BEdita is also a complete content management system, since it already comes with a multi-language back office application, able to manage several kinds of data: the CMS presents a number of modules, each related to a type of content.
It is able to handle documents, multimedia objects and galleries, events, news, address books, blogs, bibliographies, newsletters and more out of the box.

All this content is managed in multiple languages, geo-localized and organized through different strategies: hierarchic tree, custom categories and tags.

== Releases ==

=== A brief history ===
For major release 3, BEdita has been rewritten from the ground up: all the previous versions were not publicly available under an open source license.
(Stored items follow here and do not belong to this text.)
/-- One release (R101). -/
theorem TableCounts.release (l : TableCounts s) {i : Nat} {e : Segment} (he : s.sm.segments[i]? = some e)
    (hp : protectedBy .impact e = true) :
    TableCounts (setProtection i none { s with sm.impactCount := s.sm.impactCount - 1, sm.snapshotDue := true }) := by
  have hm := List.mem_of_getElem? he
  refine TableCounts.congr (s := { s with
      fe.bad := s.fe.bad, fe.pool := s.fe.pool
      sm.segments := modifyAt (fun e => { e with protection := none }) i s.sm.segments
      sm.impactCount := s.sm.impactCount - 1 }) rfl ?_
  refine l.modify he (fun h => (l.placed h).same fun _ _ => rfl) (fun _ => rfl) (fun j hj hi => ?_) (fun h => ?_)
    (fun h => ⟨by have := (l.fresh h).1; omega, rfl⟩)
  · subst i; exact l.erasing j e hj he
  · have hc := l.count h
    have : 0 < impactProtected s.sm.segments := List.length_pos_of_mem (List.mem_filter.2 ⟨hm, hp⟩)
    have hn : protectedBy .impact { e with protection := none } = false := rfl
    simp only [hp, hn, if_true, if_false, Bool.false_eq_true]
    omega

/-- Releases keep the laws but the limit. -/
theorem releaseOver_counts (l : TableCounts s) (fuel : Nat) : TableCounts (releaseOver fuel s) := by
  induction fuel generalizing s with
  | zero => exact l
  | succ n ih =>
    unfold releaseOver
    split
    · exact l
    · split
      · exact l
      · rename_i i hi
        obtain ⟨e, he, hp⟩ := oldestWhere_some hi
        exact ih (l.release he hp)

/-- The control fields and the limit that releases leave as they were. -/
theorem releaseOver_control (fuel : Nat) (s : State) :
    (releaseOver fuel s).sm.table = s.sm.table ∧ (releaseOver fuel s).sm.mount = s.sm.mount
      ∧ (releaseOver fuel s).sm.format = s.sm.format ∧ (releaseOver fuel s).sm.eraser = s.sm.eraser
      ∧ (releaseOver fuel s).sm.params = s.sm.params := by
  induction fuel generalizing s with
  | zero => exact ⟨rfl, rfl, rfl, rfl, rfl⟩
  | succ n ih =>
    unfold releaseOver
    split
    · exact ⟨rfl, rfl, rfl, rfl, rfl⟩
    · split
      · exact ⟨rfl, rfl, rfl, rfl, rfl⟩
      · exact ih _

/-- Releases keep the state of every segment. -/
theorem releaseOver_states (fuel : Nat) (s : State) :
    (releaseOver fuel s).sm.segments.map (·.state) = s.sm.segments.map (·.state) := by
  induction fuel generalizing s with
  | zero => rfl
  | succ n ih =>
    unfold releaseOver
    split
    · rfl
    · split
      · rfl
      · rw [ih]
        exact map_modifyAt fun _ _ => rfl

/-- As many releases as there are protections bring the count to the limit (R101). -/
theorem releaseOver_limit (l : TableCounts s) {fuel : Nat} (hc : counted s.sm = true)
    (hf : impactProtected s.sm.segments ≤ fuel + s.sm.params.limit) :
    (releaseOver fuel s).sm.impactCount ≤ s.sm.params.limit := by
  induction fuel generalizing s with
  | zero => rw [← l.count hc, Nat.zero_add] at hf; exact hf
  | succ n ih =>
    unfold releaseOver
    split
    · assumption
    · rename_i hover
      split
      · rename_i hn
        refine absurd ?_ hover
        have : impactProtected s.sm.segments = 0 := by
          unfold impactProtected
          rw [List.length_eq_zero_iff, List.filter_eq_nil_iff]
          exact fun e he => by simp [oldestWhere_none hn e he]
        rw [l.count hc, this]
        exact Nat.zero_le _
      · rename_i i hi
        obtain ⟨e, he, hp⟩ := oldestWhere_some hi
        have hr := l.release he hp
        refine ih hr hc ?_
        have h1 := impactProtected_modifyAt (f := fun e => { e with protection := none }) he
        have hn : protectedBy .impact { e with protection := none } = false := rfl
        simp only [hp, hn, if_true, if_false, Bool.false_eq_true] at h1
        show impactProtected (modifyAt (fun e => { e with protection := none }) i s.sm.segments) ≤ n + s.sm.params.limit
        omega

/-- The limit in force gives the laws whole (R101). -/
theorem TableCounts.enforced (l : TableCounts s) : TableLaws (enforceLimit s) := by
  have hk := releaseOver_control 256 s
  refine (releaseOver_counts l 256).laws fun hc => ?_
  have hc' : counted s.sm = true := by
    unfold counted at *
    rw [hk.1, hk.2.1] at hc
    exact hc
  rw [hk.2.2.2.2]
  refine releaseOver_limit l hc' ?_
  have : impactProtected s.sm.segments ≤ s.sm.segments.length := List.length_filter_le _ _
  have := l.few
  omega

/-- Protection of a target (R100). -/
theorem TableCounts.protect (l : TableCounts s) (hf : s.sm.format = none) (t i : Nat) :
    TableCounts (protectTarget t i s) := by
  unfold protectTarget
  split
  · exact l
  · rename_i e he
    split
    · rename_i hd
      have hp : protectedBy .impact e = false := protectedBy_none (by simpa using hd.2)
      refine TableCounts.congr (s := { s with
          fe.bad := s.fe.bad, fe.pool := s.fe.pool
          sm.segments := modifyAt (fun e => { e with protection := some ⟨.impact, t⟩ }) i s.sm.segments
          sm.impactCount := s.sm.impactCount + 1 }) rfl ?_
      refine l.modify he (fun h => (l.placed h).same fun _ _ => rfl) (fun h => ?_) (fun j hj hi => ?_) (fun h => ?_)
        (fun h => by simp [hf] at h)
      · exact absurd hd.1 (by simpa [holdsData] using h)
      · subst i
        exact l.erasing j e hj he
      · have hn : protectedBy .impact { e with protection := some ⟨.impact, t⟩ } = true := rfl
        simp [hp, hn]
    · exact l

/-- A protection leaves the control fields as they were. -/
theorem protectTarget_format (t i : Nat) (s : State) : (protectTarget t i s).sm.format = s.sm.format := by
  unfold protectTarget
  split
  · rfl
  · split <;> rfl

/-- A mark acted on keeps the laws (R100, R101). -/
theorem TableLaws.marked (l : TableLaws s) (hf : s.sm.format = none) (k : ImpactMark) : TableLaws (actOnMark k s) := by
  refine TableCounts.enforced ?_
  have c := l.counts
  revert c hf
  generalize markTargets s k.time = targets
  clear l
  induction targets generalizing s with
  | nil => exact fun hf c => c
  | cons i rest ih => exact fun hf c => ih (by rw [protectTarget_format]; exact hf) (c.protect hf _ _)

/-- The host's Protect keeps the laws (R102). -/
theorem TableLaws.hostProtect (l : TableLaws s) (i : Nat) : TableLaws (smProtect i s).2 := by
  unfold smProtect
  split
  · exact l
  · rename_i e he
    split
    · exact l
    · rename_i hst
      split
      · exact l
      · split
        · exact l
        · have hd : holdsData e = true := by
            simp only [not_and_or, ne_eq, not_not] at hst
            simpa [holdsData] using hst
          have hm : TableCounts { s with
              fe.bad := s.fe.bad, fe.pool := s.fe.pool
              sm.segments := modifyAt (fun e => { e with protection := some ⟨.host, s.now⟩ }) i s.sm.segments
              sm.impactCount := if protectedBy .impact e then s.sm.impactCount - 1 else s.sm.impactCount } := by
            have hn : protectedBy .impact { e with protection := some ⟨.host, s.now⟩ } = false := rfl
            refine l.counts.modify he (fun h => (l.placed h).same fun _ _ => rfl) (fun h => ?_) (fun j hj hi => ?_)
              (fun h => ?_) (fun h => ⟨?_, rfl⟩)
            · exact absurd hd (by simpa [holdsData] using h)
            · subst i; exact l.erasing j e hj he
            · have hc := (l.limited h).1
              rw [hn]
              by_cases hp : protectedBy .impact e = true
              · have : 0 < s.sm.impactCount := by
                  rw [hc]
                  exact List.length_pos_of_mem (List.mem_filter.2 ⟨List.mem_of_getElem? he, hp⟩)
                simp only [hp, if_true, if_false, Bool.false_eq_true]
                omega
              · simp [hp]
            · simp [(l.fresh h).1]
          refine TableLaws.congr (s := { s with
              fe.bad := s.fe.bad, fe.pool := s.fe.pool
              sm.segments := modifyAt (fun e => { e with protection := some ⟨.host, s.now⟩ }) i s.sm.segments
              sm.impactCount := if protectedBy .impact e then s.sm.impactCount - 1 else s.sm.impactCount })
            (hm.laws fun h => ?_) rfl
          have := (l.limited h).2
          simp only
          split <;> omega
The very first public release of a version 3 "beta" took place in May 2009.
On 17 November 2009 a stable version of BEdita – 3.0 codename Betula – was released under Affero General Public License version 3, freely downloadable on the official web site www.bedita.com and some common open-source online networks (SourceForge, Freshmeat or Ohloh).

BEdita was created and is currently developed by two Italian companies, ChannelWeb srl and Chialab srl.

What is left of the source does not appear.